But Dahiyeh’s avenues are now largely deserted and many of its shops are shut or protected by sandbags, after a series of bombings in retaliation for the hundreds of Hezbollah fighters sent to neighboring Syria to fight for President Bashar al-Assad.

The fear and worry that pervade Hezbollah’s Beirut stronghold now threaten to erode the so far unbreakable ties between the political and militant group’s leadership and its implacable supporters.

If Hezbollah cannot supply Shiites with the same security and prosperity that fueled its emergence as a powerful force not only in Lebanon but elsewhere in the Middle East, it could lose political support, Dahiyeh residents said.

Since the start of the year, extremist groups supporting the anti-Assad insurgency in Syria have carried out seven attacks on Shiite neighborhoods across Lebanon. Four of the attacks have targeted Dahiyeh, killing 18 people and wounding 117.

It is Hezbollah’s success in forging a more educated, Shiite middle class in a country where Shiites were traditionally disenfranchised that has helped fan dissent over its decision to fight in Syria. Now that Shiites have a significant economic stake in Lebanon, they don’t want it squandered in a destabilizing war that harms their livelihoods.

“More people now have the critical thinking to say, ‘No, I don’t agree, we are paying too high a price,’ ” said a Dahiyeh optician who has closed one of his three shops and has seen his sales drop by 70% this year.

Hezbollah, or Party of God, was formally established in 1985, initially as a militia to drive out Israeli military forces occupying southern Lebanon.

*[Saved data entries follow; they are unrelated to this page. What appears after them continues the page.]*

/-! ## State.storeKeep -/
@[simp] theorem State.storeKeep_win (o : Nat) (bs : List Byte) : (s.storeKeep o bs).win = s.win := rfl
@[simp] theorem State.storeKeep_poison (o : Nat) (bs : List Byte) : (s.storeKeep o bs).poison = s.poison := rfl
@[simp] theorem State.storeKeep_planks (o : Nat) (bs : List Byte) : (s.storeKeep o bs).planks = s.planks := rfl
@[simp] theorem State.storeKeep_objs (o : Nat) (bs : List Byte) : (s.storeKeep o bs).objs = s.objs := rfl
@[simp] theorem State.storeKeep_latch (o : Nat) (bs : List Byte) : (s.storeKeep o bs).latch = s.latch := rfl
@[simp] theorem State.storeKeep_streams (o : Nat) (bs : List Byte) : (s.storeKeep o bs).streams = s.streams := rfl
@[simp] theorem State.storeKeep_evlog (o : Nat) (bs : List Byte) : (s.storeKeep o bs).evlog = s.evlog := rfl
@[simp] theorem State.storeKeep_fifo (o : Nat) (bs : List Byte) : (s.storeKeep o bs).fifo = s.fifo := rfl
@[simp] theorem State.storeKeep_errq (o : Nat) (bs : List Byte) : (s.storeKeep o bs).errq = s.errq := rfl
@[simp] theorem State.storeKeep_peat (o : Nat) (bs : List Byte) : (s.storeKeep o bs).peat = s.peat := rfl
@[simp] theorem State.storeKeep_count (o : Nat) (bs : List Byte) : (s.storeKeep o bs).count = s.count := rfl
@[simp] theorem State.storeKeep_wall (o : Nat) (bs : List Byte) : (s.storeKeep o bs).wall = s.wall := rfl
@[simp] theorem State.storeKeep_wallAt (o : Nat) (bs : List Byte) : (s.storeKeep o bs).wallAt = s.wallAt := rfl
@[simp] theorem State.storeKeep_jobs (o : Nat) (bs : List Byte) : (s.storeKeep o bs).jobs = s.jobs := rfl
@[simp] theorem State.storeKeep_fab (o : Nat) (bs : List Byte) : (s.storeKeep o bs).fab = s.fab := rfl
@[simp] theorem State.storeKeep_pcs (o : Nat) (bs : List Byte) : (s.storeKeep o bs).pcs = s.pcs := rfl
@[simp] theorem State.storeKeep_board (o : Nat) (bs : List Byte) : (s.storeKeep o bs).board = s.board := rfl
@[simp] theorem State.storeKeep_net (o : Nat) (bs : List Byte) : (s.storeKeep o bs).net = s.net := rfl
@[simp] theorem State.storeKeep_out (o : Nat) (bs : List Byte) : (s.storeKeep o bs).out = s.out := rfl
@[simp] theorem State.storeKeep_stamps (o : Nat) (bs : List Byte) : (s.storeKeep o bs).stamps = s.stamps := rfl
@[simp] theorem State.storeKeep_draws (o : Nat) (bs : List Byte) : (s.storeKeep o bs).draws = s.draws := rfl
@[simp] theorem State.storeKeep_pending (o : Nat) (bs : List Byte) : (s.storeKeep o bs).pending = s.pending := rfl
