-- ==== Sys2Proof/Tests/Slice0.lean ====
section
/-!
SUPPORT. Tests: small states that meet the hypotheses of every statement, clause by clause, one ill-formed command for each check
of WellFormed, and a few values taken from the manual's rules.
-/

open Sys2Proof Sys2Proof.Machine
namespace Sys2Proof.Tests
set_option Elab.async false

/-! ## States used below -/

/-- The module in service with Hjelper running, every die calibrated and powered, port E7 up. -/
def live : State :=
  { ((State.reset.rset Reg.MODULE_STATE_STATE 4).rset Reg.HJ_STATUS_STATE 1).rset (Reg.PORT_STATUS_UP 7) 1 with
    board := { State.reset.board with
      calDone := BitVec.allOnes _
      booted := true
      hjUp := true } }
/-- A plank used in the tests: the last one. -/
def lastP : PlankId := 159
/-- A core that runs, with nothing waiting. -/
def withCore (s : State) (p : Nat) : State := setCore s p CoreSt.running
/-- The same core at a register value. -/
def coreAt (r : XReg) (v : Word64) : State := (withCore live 159).setX 159 r v

/-! ## The array -/

/-- A pass of accumulator 1 at plank-store offset 0. -/
def somePass : PassRun := ⟨fset 0 Desc.SEL 1, 0, 0, 0, 0, 0, 0, none⟩
/-- Every bank of the last plank belongs to the owner code given. -/
def banksOf (code : Nat) (s : State) : State :=
  (s.setWord (Reg.BANK_OWN_LO_OWN 159).off (BitVec.ofNat 64 (code * 0x1111111111111111))).setWord (Reg.BANK_OWN_HI_OWN 159).off
    (BitVec.ofNat 64 (code * 0x1111111111111111))
/-- The array of the last plank with something in it. -/
def array (f : Plank → Plank) : State := banksOf 1 (live.modPlank 159 f)

theorem test_pass_issue_meets : coreReady (coreAt 31 32) 159 = true ∧ stopDue (coreAt 31 32) 159 = false ∧
    ((coreAt 31 32).xreg 159 31).toNat % 32 = 0 ∧ slotFull (coreAt 31 32) 159 = false := by decide +kernel
theorem test_pass_begin_meets : mayBegin (array (fun k => { k with wait := some somePass })) 159 somePass = true := by
  decide +kernel
theorem test_pass_end_meets : ∃ s : State, (s.plank 159).run = some somePass ∧
    accState s 159 (fget somePass.desc Desc.SEL) = AccSt.accumulating :=
  ⟨setAccState (array (fun k => { k with run := some somePass })) 159 1 AccSt.accumulating, by decide +kernel⟩
theorem test_sedge_segment_meets : ∃ (s : State) (j : SegJob), (s.plank 159).segs = [j] ∧ segFault s 159 [j] .clean = none :=
  ⟨array (fun k => { k with segs := [⟨0, 0, 0, 0, 0, 0, 1, true, []⟩] }), ⟨0, 0, 0, 0, 0, 0, 1, true, []⟩, by decide +kernel⟩
theorem test_drain_begin_meets : drainBusy (setAccState live 159 1 AccSt.pending) 159 = false ∧
    drainNext (setAccState live 159 1 AccSt.pending) 159 = some 1 := by decide +kernel
theorem test_drain_complete_meets : accState (setAccState live 159 0 AccSt.draining) 159 0 = AccSt.draining ∧
    accState (setAccState live 159 1 AccSt.draining) 159 0 ≠ AccSt.draining ∧
    accState (setAccState live 159 1 AccSt.draining) 159 1 = AccSt.draining := by decide +kernel

theorem test_plank_control_meets : blockCause live (Reg.PLANK_CTL_SUSPEND 159).off = 0 := by decide +kernel

/-- A plank that suspends with a pass of four K-blocks under way. -/
def suspends : State := setPlankState (setAccState (array (fun k => { k with
    run := some { somePass with desc := fset somePass.desc Desc.K_BLOCKS_M1 3 } })) 159 1 AccSt.accumulating) 159 PlankSt.suspending
theorem test_spill_start_meets : plankState (setPlankState live 159 2) 159 = PlankSt.suspending ∧
    (live.plank 159).spilling = false ∧ (live.plank 159).reload = none ∧ (live.plank 159).run = none ∧
    live.rbit (Reg.SOUND_STATUS_RUNNING 159) = false ∧ accState live 159 1 ≠ AccSt.pending ∧
    drainBusy (setPlankState live 159 2) 159 = false ∧ accState (setPlankState live 159 2) 159 0 ≠ AccSt.pending ∧
    segFault (setPlankState live 159 2) 159 (segsDone ((setPlankState live 159 2).plank 159).segs 0) .clean = none := by
  decide +kernel
theorem test_spill_of_a_pass_meets : plankState suspends 159 = PlankSt.suspending ∧ drainBusy suspends 159 = false ∧
    suspends.rbit (Reg.SOUND_STATUS_RUNNING 159) = false ∧ accState suspends 159 1 = AccSt.accumulating ∧
    ((suspends.plank 159).run.map (fun r => (decide (3 < passBlocks r.desc),
      (feedCheck suspends 159 r (getAcc suspends 159 1).sampled).isNone))) = some (true, true) ∧
    segFault suspends 159 (segsDone (suspends.plank 159).segs 3) .clean = none := by decide +kernel
theorem test_spill_reload_meets : ∃ s : State, (s.plank 159).reload = some somePass ∧
    firstBad s 159 [ownCells] (reloadRanges s 159) = none ∧ storeErrs s 159 .clean (reloadRanges s 159) = 0 :=
  ⟨array (fun k => { k with reload := some somePass }), by decide +kernel⟩

theorem test_image_issue_meets : coreReady (coreAt 31 0xFFF000) 159 = true ∧
    ((coreAt 31 0xFFF000).xreg 159 31).toNat % 4096 = 0 ∧ ((coreAt 31 0xFFF000).plank 159).image = none := by decide +kernel
/-- An add-out or load-in of accumulator 0 and the image at 0. -/
def someImage (load begun : Bool) : ImageReq := ⟨load, 0, 0, 5, begun, 0, false⟩
theorem test_image_begin_meets (load : Bool) : ∃ s, imageWaiting s 159 = some (someImage load false) ∧
    imageReady s 159 (someImage load false) = true :=
  ⟨array (fun k => { k with image := some (someImage load false) }), by revert load; decide +kernel⟩
theorem test_image_complete_meets (load : Bool) : ∃ s : State, (s.plank 159).image = some (someImage load true) ∧
    firstBad s 159 [ownCells] (chkSums s 159 (getAcc s 159 0) ++ imageRanges 0) = none ∧
    storeErrs s 159 .clean (imageRanges 0) = 0 :=
  ⟨array (fun k => { k with image := some (someImage load true) }), by revert load; decide +kernel⟩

The two sides fought to a stalemate in a 28-day war in 2006, during which bombs dropped by Israeli warplanes destroyed much of Dahiyeh.

By then, Hezbollah was more than an anti-Israeli militia, having become a major provider of health care, education and other social services to the country’s historically neglected Shiite community.

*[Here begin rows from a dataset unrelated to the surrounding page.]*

-- ==== Sys2Proof/Syntax.lean ====
section
/-! DEFINITION. The operations of the block and the words that carry them (spec/30_encoding.md R70 to R73, R79). -/

namespace Sys2Proof

/-- The three operation formats, one per port that carries operations (R70). -/
inductive Format where
  /-- Port C, 10 bits. -/
  | c
  /-- Port L, 16 bits. -/
  | l
  /-- Port T, no bits. -/
  | t
  deriving DecidableEq, Repr

/-- The width of a format's word in bits (R70). -/
def Format.width : Format → Nat
  | .c => 10
  | .l => 16
  | .t => 0

/-- An operation as it stands on its port, before decoding (R70). -/
inductive PortWord where
  /-- A 10-bit service word on port C (R71). -/
  | c (w : ServiceWord)
  /-- A 16-bit command word on port L (R72). -/
  | l (w : LinkWord)
  /-- The sink taking a byte on port T; it carries no input bits (R73). -/
  | t
  deriving DecidableEq, Repr

/-- The format of a word is the port it stands on. -/
def PortWord.format : PortWord → Format
  | .c _ => .c
  | .l _ => .l
  | .t => .t

/-- A word's bits as a number, bit 0 the least significant (R9). -/
def PortWord.bits : PortWord → Nat
  | .c w => w.toNat
  | .l w => w.toNat
  | .t => 0

/-- The nine operations, one constructor per row of the opcode map (R79). -/
inductive Instr where
  /-- `CS.CLR` (40_checksum.md R102). -/
  | csClr
  /-- `CS.ADD d` (R103). -/
  | csAdd (d : Byte)
  /-- `CS.RD` (R104). -/
  | csRd
  /-- `CS.VFY e` (R105). -/
  | csVfy (e : Byte)
  /-- `PROBE_READY` (42_command_decode.md R171). -/
  | probeReady
  /-- `REQUEST_TELEMETRY` (R172). -/
  | requestTelemetry
  /-- `PROBE_ALT` (R173). -/
  | probeAlt
  /-- `L.UNREC w` (R174). -/
  | lUnrec (w : LinkWord)
  /-- `TX.EMIT` (R176). -/
  | txEmit
  deriving DecidableEq, Repr

/-- An operation's format (the `format` column of R79). -/
def Instr.format : Instr → Format
  | .csClr => .c
  | .csAdd _ => .c
  | .csRd => .c
  | .csVfy _ => .c
  | .probeReady => .l
  | .requestTelemetry => .l
  | .probeAlt => .l
  | .lUnrec _ => .l
  | .txEmit => .t

/-- An operation's mnemonic (R79). -/
def Instr.mnemonic : Instr → String
  | .csClr => "CS.CLR"
  | .csAdd _ => "CS.ADD"
  | .csRd => "CS.RD"
  | .csVfy _ => "CS.VFY"
  | .probeReady => "PROBE_READY"
  | .requestTelemetry => "REQUEST_TELEMETRY"
  | .probeAlt => "PROBE_ALT"
  | .lUnrec _ => "L.UNREC"
  | .txEmit => "TX.EMIT"

end Sys2Proof
end

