-- ==== Sys2Proof/Machine/Checksum.lean ====
section
/-! DEFINITION. The document's two pure functions (spec/40_checksum.md R100, R101). -/

namespace Sys2Proof.Machine

/-- `checksum(bs)`: the sum of the unsigned values of the bytes, modulo 256; `0x00` of the empty sequence (R100). -/
def checksum (bs : List Byte) : Byte := BitVec.ofNat 8 ((bs.map BitVec.toNat).sum % 256)

/-- `verify(bs, e)`: whether `checksum(bs) = e` (R101). -/
def verify (bs : List Byte) (e : Byte) : Bool := checksum bs == e

end Sys2Proof.Machine
end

Hezbollah’s rank-and-file say the loyalty the group has inspired with its military challenges to Israel and its social-welfare programs is now being frittered away by its decision to fight in Syria. A Hezbollah spokesman declined to comment for this article.

DAHIYE - The aftermath of a Jan. 21 car bomb in Beirut. European Pressphoto Agency
DAHIYE – The aftermath of a Jan. 21 car bomb in Beirut. European Pressphoto Agency

“In 2006, life was hard, I even had to close my shops. But I sacrificed for Israel, not fighting Syrians,” said Khaled, a barber who says business has dropped 50% since Dahiyeh became the target of bombings and missile strikes. He now has to borrow money to pay for rent and food, he said.

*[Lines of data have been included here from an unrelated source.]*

theorem exec_acc {i : Instr} {s t : State} (h : exec i s = .next t) : t.acc = instrAcc s.acc i := by
  by_cases hport : i.format = .c
  · cases i with
    | csClr | csAdd d | csRd | csVfy e => cases h; rfl
    | probeReady | requestTelemetry | probeAlt | lUnrec w | txEmit => cases hport
  · obtain ⟨f, hf, hmeaning⟩ := exec_meaning i
    obtain rfl : f s = t := by simpa [hmeaning] using h
    rw [hf.keeps_acc hport, instrAcc_of_not_service hport]

/-- An event of port L or T does not move `ACC`. -/
theorem eventAcc_of_not_service {p : PortWord} (h : p.format ≠ .c) (acc : Byte) : eventAcc acc (.op p) = acc :=
  instrAcc_of_not_service (decode_format p ▸ h) acc

/-- An event that waits is one of port L or T. -/
theorem eventAcc_of_disabled {s : State} {e : Event} (h : s.enables e = false) (acc : Byte) : eventAcc acc e = acc := by
  cases e with
  | op p =>
    refine eventAcc_of_not_service (fun hport => ?_) acc
    cases p with
    | c w => cases h
    | l w | t => cases hport
  | drive v => rfl
  | rst => cases h

/-- What an enabled port word says of `RK`, by its port (42_command_decode.md R170, R176). -/
theorem rk_of_enables {s : State} {p : PortWord} (h : s.enables (.op p) = true) :
    (p.format = .l → s.rk = .none) ∧ (p.format = .t → s.rk ≠ .none) := by
  cases p with
  | c w => exact ⟨nofun, nofun⟩
  | l w => exact ⟨fun _ => (lReady_iff s).mp h, nofun⟩
  | t => exact ⟨nofun, fun _ => (tBusy_iff s).mp h⟩

@[simp] theorem emit_agenda (s : State) : s.emit.agenda = s.agenda := by
  obtain ⟨-, heq⟩ | ⟨-, heq⟩ := emit_cases s <;> rw [heq]

theorem Meaning.keeps_agenda {p : Format} {f : State → State} (hf : Meaning p f) {s : State}
    (hlink : p = .l → s.rk = .none) (htake : p = .t → s.rk ≠ .none) : (f s).agenda = s.agenda := by
  cases hf with
  | service v m => rfl
  | probe w k hk => simp [whenIdle_of_idle (hlink rfl)]
  | request w => simp [whenIdle_of_idle (hlink rfl)]
  | ignore w => simp [whenIdle_of_idle (hlink rfl)]
  | take => simp [State.whenBusy, State.tBusy, htake rfl]

/-- An event that is enabled completes, moves `ACC` as stated, and puts nothing back on the agenda. -/
theorem perform_acc_agenda {s : State} {e : Event} (he : s.enables e = true) :
    ∃ t, perform e s = .next t ∧ t.acc = eventAcc s.acc e ∧ t.agenda = s.agenda := by
  cases e with
  | op p =>
    obtain ⟨f, hf, hmeaning⟩ := exec_decode_meaning p
    obtain ⟨hlink, htake⟩ := rk_of_enables he
    exact ⟨f s, hmeaning s, exec_acc (hmeaning s), hf.keeps_agenda hlink htake⟩
  | drive v => exact ⟨_, rfl, rfl, rfl⟩
  | rst => exact ⟨_, rfl, rfl, rfl⟩

/-! ### The run of an agenda (R106)

The value of `ACC` that the agenda leads to is settled: no step changes it, as the events that wait do not move `ACC`. A run
as long as the agenda gets there, and leaves nothing that is enabled. -/

/-- `ACC` once every event of the agenda has been performed. -/
def agendaAcc (s : State) : Byte := s.agenda.foldl eventAcc s.acc

/-- Events that all wait lead `ACC` nowhere. -/
theorem foldl_eventAcc_of_disabled {s : State} {es : List Event} (h : ∀ e ∈ es, s.enables e = false) (acc : Byte) :
    es.foldl eventAcc acc = acc := by
  induction es with
  | nil => rfl
  | cons e es ih =>
    obtain ⟨he, hes⟩ := List.forall_mem_cons.mp h
    rw [List.foldl_cons, eventAcc_of_disabled he, ih hes]

/-- A step with an event enabled takes one event off the agenda, and leaves what the agenda leads to. -/
theorem step_of_enabled {s : State} {e : Event} {rest : List Event} (h : s.nextEvent s.agenda = some (e, rest)) :
    ∃ t, step s = .next t ∧ agendaAcc t = agendaAcc s ∧ t.agenda.length + 1 = s.agenda.length := by
  obtain ⟨pre, post, hagenda, rfl, he, hpre⟩ := nextEvent_some h
  obtain ⟨t, hperform, hacc, hrest⟩ := perform_acc_agenda (s := { s with agenda := pre ++ post }) he
  refine ⟨t, (step_of_nextEvent_some h).trans hperform, ?_, ?_⟩
  · calc agendaAcc t = post.foldl eventAcc (pre.foldl eventAcc (eventAcc s.acc e)) := by
          rw [agendaAcc, hacc, hrest, List.foldl_append]
      _ = post.foldl eventAcc (eventAcc (pre.foldl eventAcc s.acc) e) := by
          rw [foldl_eventAcc_of_disabled hpre, foldl_eventAcc_of_disabled hpre]
      _ = agendaAcc s := by rw [agendaAcc, hagenda, List.foldl_append, List.foldl_cons]
  · rw [hrest, hagenda]
    simp [Nat.add_assoc]

/-- A run as long as the agenda, or any run from where nothing is enabled, ends where nothing is enabled. -/
theorem run_exhausts (n : Nat) (s : State) (h : s.nextEvent s.agenda = none ∨ s.agenda.length ≤ n) :
    ∃ t, Host.Core.run core n s = .next t ∧ agendaAcc t = agendaAcc s ∧ ∀ e ∈ t.agenda, t.enables e = false := by
  induction n generalizing s with
  | zero =>
    have hnone : s.nextEvent s.agenda = none := h.elim id fun hlen => by
      rw [List.eq_nil_of_length_eq_zero (Nat.le_zero.mp hlen), nextEvent_nil]
    exact ⟨s, rfl, rfl, nextEvent_none hnone⟩
  | succ n ih =>
    cases hnext : s.nextEvent s.agenda with
    | none =>
      rw [run_succ (step_of_nextEvent_none hnext)]
      exact ih s.quiet (.inl ((nextEvent_congr s.quiet s rfl _).trans hnext))
    | some x =>
      obtain ⟨t, hstep, hacc, hlen⟩ := step_of_enabled hnext
      have hle : s.agenda.length ≤ n + 1 := h.resolve_left (by simp [hnext])
      obtain ⟨u, hrun, hacc', hdone⟩ := ih t (.inr (by omega))
      exact ⟨u, (run_succ hstep n).trans hrun, hacc'.trans hacc, hdone⟩

/-- Where nothing is enabled no operation of port C is left. -/
theorem filterMap_serviceInstr_of_disabled {s : State} {es : List Event} (h : ∀ e ∈ es, s.enables e = false) :
    es.filterMap serviceInstr = [] := by
  refine List.filterMap_eq_nil_iff.mpr fun e he => ?_
  have hwaits := h e he
  cases e with
  | op p =>
    cases p with
    | c w => cases hwaits
    | l w | t => rfl
  | drive v | rst => rfl

/-- Without a reset only the operations of port C move `ACC`. -/
theorem foldl_eventAcc_eq_service {es : List Event} (h : ∀ e ∈ es, e ≠ .rst) (acc : Byte) :
    es.foldl eventAcc acc = (es.filterMap serviceInstr).foldl instrAcc acc := by
  induction es generalizing acc with
  | nil => rfl
  | cons e es ih =>
    obtain ⟨he, hes⟩ := List.forall_mem_cons.mp h
    rw [List.foldl_cons, ih hes]
    cases e with
    | op p =>
      cases p with
      | c w => rfl
      | l w =>
        rw [eventAcc_of_not_service (p := .l w) nofun]
        rfl
      | t => rfl
    | drive v => rfl
    | rst => exact absurd rfl he

/-- Bytes fed by `CS.ADD` add their checksum to `ACC`. -/
theorem foldl_instrAcc_csAdd (bs : List Byte) (acc : Byte) :
    (bs.map Instr.csAdd).foldl instrAcc acc = acc + checksum bs :=
  List.foldl_map.trans (foldl_add_eq_add_checksum acc bs)

/-- A run as long as an agenda without reset performs its port-C operations, in their order. -/
theorem run_performs_services (s : State) (h : ∀ e ∈ s.agenda, e ≠ .rst) :
    ∃ t, Host.Core.run core s.agenda.length s = .next t ∧
      t.acc = (s.agenda.filterMap serviceInstr).foldl instrAcc s.acc ∧ t.agenda.filterMap serviceInstr = [] := by
  obtain ⟨t, hrun, hacc, hdone⟩ := run_exhausts s.agenda.length s (.inr le_rfl)
  refine ⟨t, hrun, ?_, filterMap_serviceInstr_of_disabled hdone⟩
  calc t.acc = agendaAcc t := (foldl_eventAcc_of_disabled hdone t.acc).symm
    _ = agendaAcc s := hacc
    _ = (s.agenda.filterMap serviceInstr).foldl instrAcc s.acc := foldl_eventAcc_eq_service h s.acc

/-- Settles O38: the run performs the port-C operations, whatever events stand between them, and these add up. Some of the
steps may find nothing enabled (log entry 3); they change no register. -/
theorem streamedBytesAddUpInAcc : Obligations.StreamedBytesAddUpInAcc := by
  intro s bs hrst
  obtain ⟨t, hrun, hacc, hdone⟩ := run_performs_services s hrst
  refine ⟨fun hadds => ⟨t, hrun, ?_, hdone⟩, fun hclear => ⟨t, hrun, ?_, hdone⟩⟩
  · rw [hacc, hadds, foldl_instrAcc_csAdd]
  · rw [hacc, hclear, List.foldl_cons, foldl_instrAcc_csAdd]
    exact BitVec.zero_add _

end Sys2Proof.Machine
end

section
/-! ## The frame structurer (spec/41_frame_structurer.md)

The frame byte by byte through the layout of R137; then what a step does to the sample (R131) and the telemetry reply byte by
byte (R139). -/

namespace Sys2Proof.Machine

/-! ### Frame bytes by their source (R137, R138) -/

/-- A data byte of the frame is the value of the source that the layout has at its index. -/
theorem frame_getElem?_of_layout {i : Nat} {src : ByteSource} (h : layout[i]? = some src) (F : Vector Byte 14)
    (s : BitVec 1) (P : Vector Byte 10) : (frame F s P)[i]? = some (sourceValue F s P src) := by
  obtain ⟨hi, -⟩ := List.getElem?_eq_some_iff.mp h
  have hdata : i < (data F s P).length := by simpa [data] using hi
  rw [frame, List.getElem?_append_left hdata, data, List.getElem?_map, h, Option.map_some]

/-- The last byte of the frame is the checksum of the data bytes (R140). -/
theorem frame_getElem?_last (F : Vector Byte 14) (s : BitVec 1) (P : Vector Byte 10) :
    (frame F s P)[51]? = some (checksum (data F s P)) := by
  have hlen : 51 = (data F s P).length := (data_length F s P).symm
  rw [frame, hlen, List.getElem?_concat_length]

theorem frame_take_data (F : Vector Byte 14) (s : BitVec 1) (P : Vector Byte 10) :
    (frame F s P).take 51 = data F s P :=
  List.take_left' (data_length F s P)

/-- The pads stand at the end of the layout in the order of `PAD` (R136). -/
theorem map_sourceValue_pads (F : Vector Byte 14) (s : BitVec 1) (P : Vector Byte 10) :
    ((List.finRange 10).map ByteSource.pad).map (sourceValue F s P) = P.toList := by
  refine List.ext_getElem (by simp) fun i _ _ => ?_
  simp [sourceValue, Vector.get]

theorem map_sourceValue_fillers (F : Vector Byte 14) (s : BitVec 1) (P : Vector Byte 10) :
    (List.replicate Config.nFill .filler).map (sourceValue F s P) = List.replicate 20 0x02#8 :=
  List.map_replicate

/-- The data bytes by the three parts of the layout. -/
theorem data_eq_append (F : Vector Byte 14) (s : BitVec 1) (P : Vector Byte 10) :
    data F s P = namedLayout.map (sourceValue F s P) ++ List.replicate 20 0x02#8 ++ P.toList := by
  rw [data, layout, List.map_append, List.map_append, map_sourceValue_fillers, map_sourceValue_pads]

/-- Settles O44: evaluating the sources of the named part of the layout gives the 21 values that R138 writes. -/
theorem frameDataWrittenOut : Obligations.FrameDataWrittenOut := fun F s P => data_eq_append F s P

/-! ### The derived fields (R132, R133, R134) -/

theorem derivedValue_le (d : DerivedField) (s : BitVec 1) : (derivedValue d s).toNat ≤ 116 := by
  obtain rfl | rfl := s.eq_zero_or_eq_one <;> cases d <;> decide

/-- Settles O43, for each of the two roots. -/
theorem derivedFieldRelations : Obligations.DerivedFieldRelations := by
  intro s
  obtain rfl | rfl := s.eq_zero_or_eq_one
  · exact ⟨rfl, rfl, rfl, rfl, rfl, rfl, rfl, fun d => derivedValue_le d 0#1⟩
  · exact ⟨rfl, rfl, rfl, rfl, rfl, rfl, rfl, fun d => derivedValue_le d 1#1⟩

/-! ### Every frame (R142, R143) -/

theorem layout_filler {i : Nat} (hlo : 21 ≤ i) (hhi : i ≤ 40) : layout[i]? = some .filler := by
  have hnamed : namedLayout.length = 21 := rfl
  have hfill : i - 21 < Config.nFill := by simp only [Config.nFill]; omega
  rw [layout, List.append_assoc, List.getElem?_append_right (hnamed ▸ hlo), hnamed,
    List.getElem?_append_left (by simpa using hfill), List.getElem?_replicate_of_lt hfill]

/-- The derived fields, in the order of their indexes 3, 5, 6, 9, 15, 16, 17 in the frame (R137). -/
def derivedFields : List DerivedField :=
  [.massAirFlow, .rpmGraph, .rpmBar, .vacuum, .injectorActive, .injectorDuty, .ignitionDegrees]

theorem frame_derivedFields (F : Vector Byte 14) (s : BitVec 1) (P : Vector Byte 10) :
    ([3, 5, 6, 9, 15, 16, 17].map fun i => (frame F s P)[i]?) = derivedFields.map fun d => some (derivedValue d s) := rfl

/-- Settles O45: the layout fixes the fillers, and the select the group of derived bytes. -/
theorem everyFrameIsConsistent : Obligations.EveryFrameIsConsistent := by
  rintro F s P _ rfl
  refine ⟨frame_length F s P, ?last, fun i hlo hhi => frame_getElem?_of_layout (layout_filler hlo hhi) F s P, ?derived⟩
  case last => rw [frame_take_data, frame_getElem?_last]
  case derived =>
    rw [frame_derivedFields]
    obtain rfl | rfl := s.eq_zero_or_eq_one <;> rfl

/-! ### The closed form of the checksum byte (R140) -/

/-- The independent fields, in the order of `FLD` (10_state.md R23). -/
def indepFields : List IndepField :=
  [.coolantTemp, .intakeAirTemp, .airFuelRatio, .throttlePosition, .fuelCutFlag, .rpmValue, .o2SensorFlag,
   .camSensorFlag, .faultCode0, .faultCode1, .vehicleSpeed, .fuelPressureFlag, .milFlag, .ftlFlag]

/-- Every named field stands in the frame exactly once. -/
theorem namedLayout_perm : namedLayout.Perm (indepFields.map .indep ++ derivedFields.map .derived) := by decide

theorem map_sourceValue_indepFields (F : Vector Byte 14) (s : BitVec 1) (P : Vector Byte 10) :
    (indepFields.map .indep).map (sourceValue F s P) = F.toList := by
  have horder : indepFields.map indepIndex = List.finRange 14 := by decide
  calc (indepFields.map .indep).map (sourceValue F s P) = (indepFields.map indepIndex).map F.get := rfl
    _ = F.toList := by
        rw [horder]
        exact List.ext_getElem (by simp) fun i _ _ => by simp [Vector.get]

theorem sum_derivedFields (s : BitVec 1) :
    (derivedFields.map fun d => (derivedValue d s).toNat).sum = 126 + 18 * s.toNat := by
  obtain rfl | rfl := s.eq_zero_or_eq_one <;> rfl

/-- The sum of the data bytes as numbers, by the sources of the layout. -/
theorem sum_data (F : Vector Byte 14) (s : BitVec 1) (P : Vector Byte 10) :
    ((data F s P).map BitVec.toNat).sum =
      (F.toList.map BitVec.toNat).sum + 126 + 18 * s.toNat + 40 + (P.toList.map BitVec.toNat).sum := by
  have hnamed : ((namedLayout.map (sourceValue F s P)).map BitVec.toNat).sum =
      (F.toList.map BitVec.toNat).sum + (126 + 18 * s.toNat) := by
    rw [((namedLayout_perm.map _).map _).sum_eq, List.map_append, map_sourceValue_indepFields, List.map_append,
      List.sum_append, ← sum_derivedFields]
    rfl
  rw [data_eq_append, List.map_append, List.map_append, List.sum_append, List.sum_append, hnamed, List.map_replicate]
  simp [Nat.add_assoc]

/-- Settles O46: each source adds its share to the sum of the data bytes. -/
theorem frameChecksumClosedForm : Obligations.FrameChecksumClosedForm := fun F s P =>
  ⟨_, frame_getElem?_last F s P, by rw [checksum_toNat, sum_data]⟩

In a speech last month, Hezbollah chief Hassan Nasrallah was on edge, his usual composure and charm replaced by a shrill defense of the decision to deploy fighters to Syria, which he said was to combat the spread of extremism.

Khaled and other Hezbollah supporters agree—to a point. Lebanon’s Shiite militia has no choice but to fight in Syria after all the support it has received from the Assad regime and its ally Tehran. But for him and others, the logic of loyalty has grown threadbare.

For the first time, some Shiites are leaving Dahiyeh and returning to their villages in the south, their dream of achieving a better life by moving to the capital outweighed by their fears for their safety and their livelihoods.

Since the start of the year, rental prices for apartments in the neighborhood have fallen nearly 15%, and 10 families have tried to sell their apartments in the neighborhood and move back to the south, according to one real estate agent in Dahiyeh.

Lebanese once flocked to Dahiyeh to buy its cheap, relatively high-quality goods. Now the fear of bloodshed and traffic backups caused by Hezbollah and army checkpoints means a 3-mile drive that can take up to two hours. On arriving, visitors are questioned by plainclothes Hezbollah operatives demanding to know where they’ve come from and what they’re doing.

If the fallout from Hezbollah’s intervention in Syria weren’t enough to worry about, there’s the potentially landscape altering talks underway between the world powers and the group’s patron, , over Tehran’s nuclear program.

Like all minor players in big-party negotiations, Khaled and other Hezbollah supporters are concerned that they will be on the short end of any deal, causing them to wonder if the group’s Syria foray might turn out to be a grave miscalculation.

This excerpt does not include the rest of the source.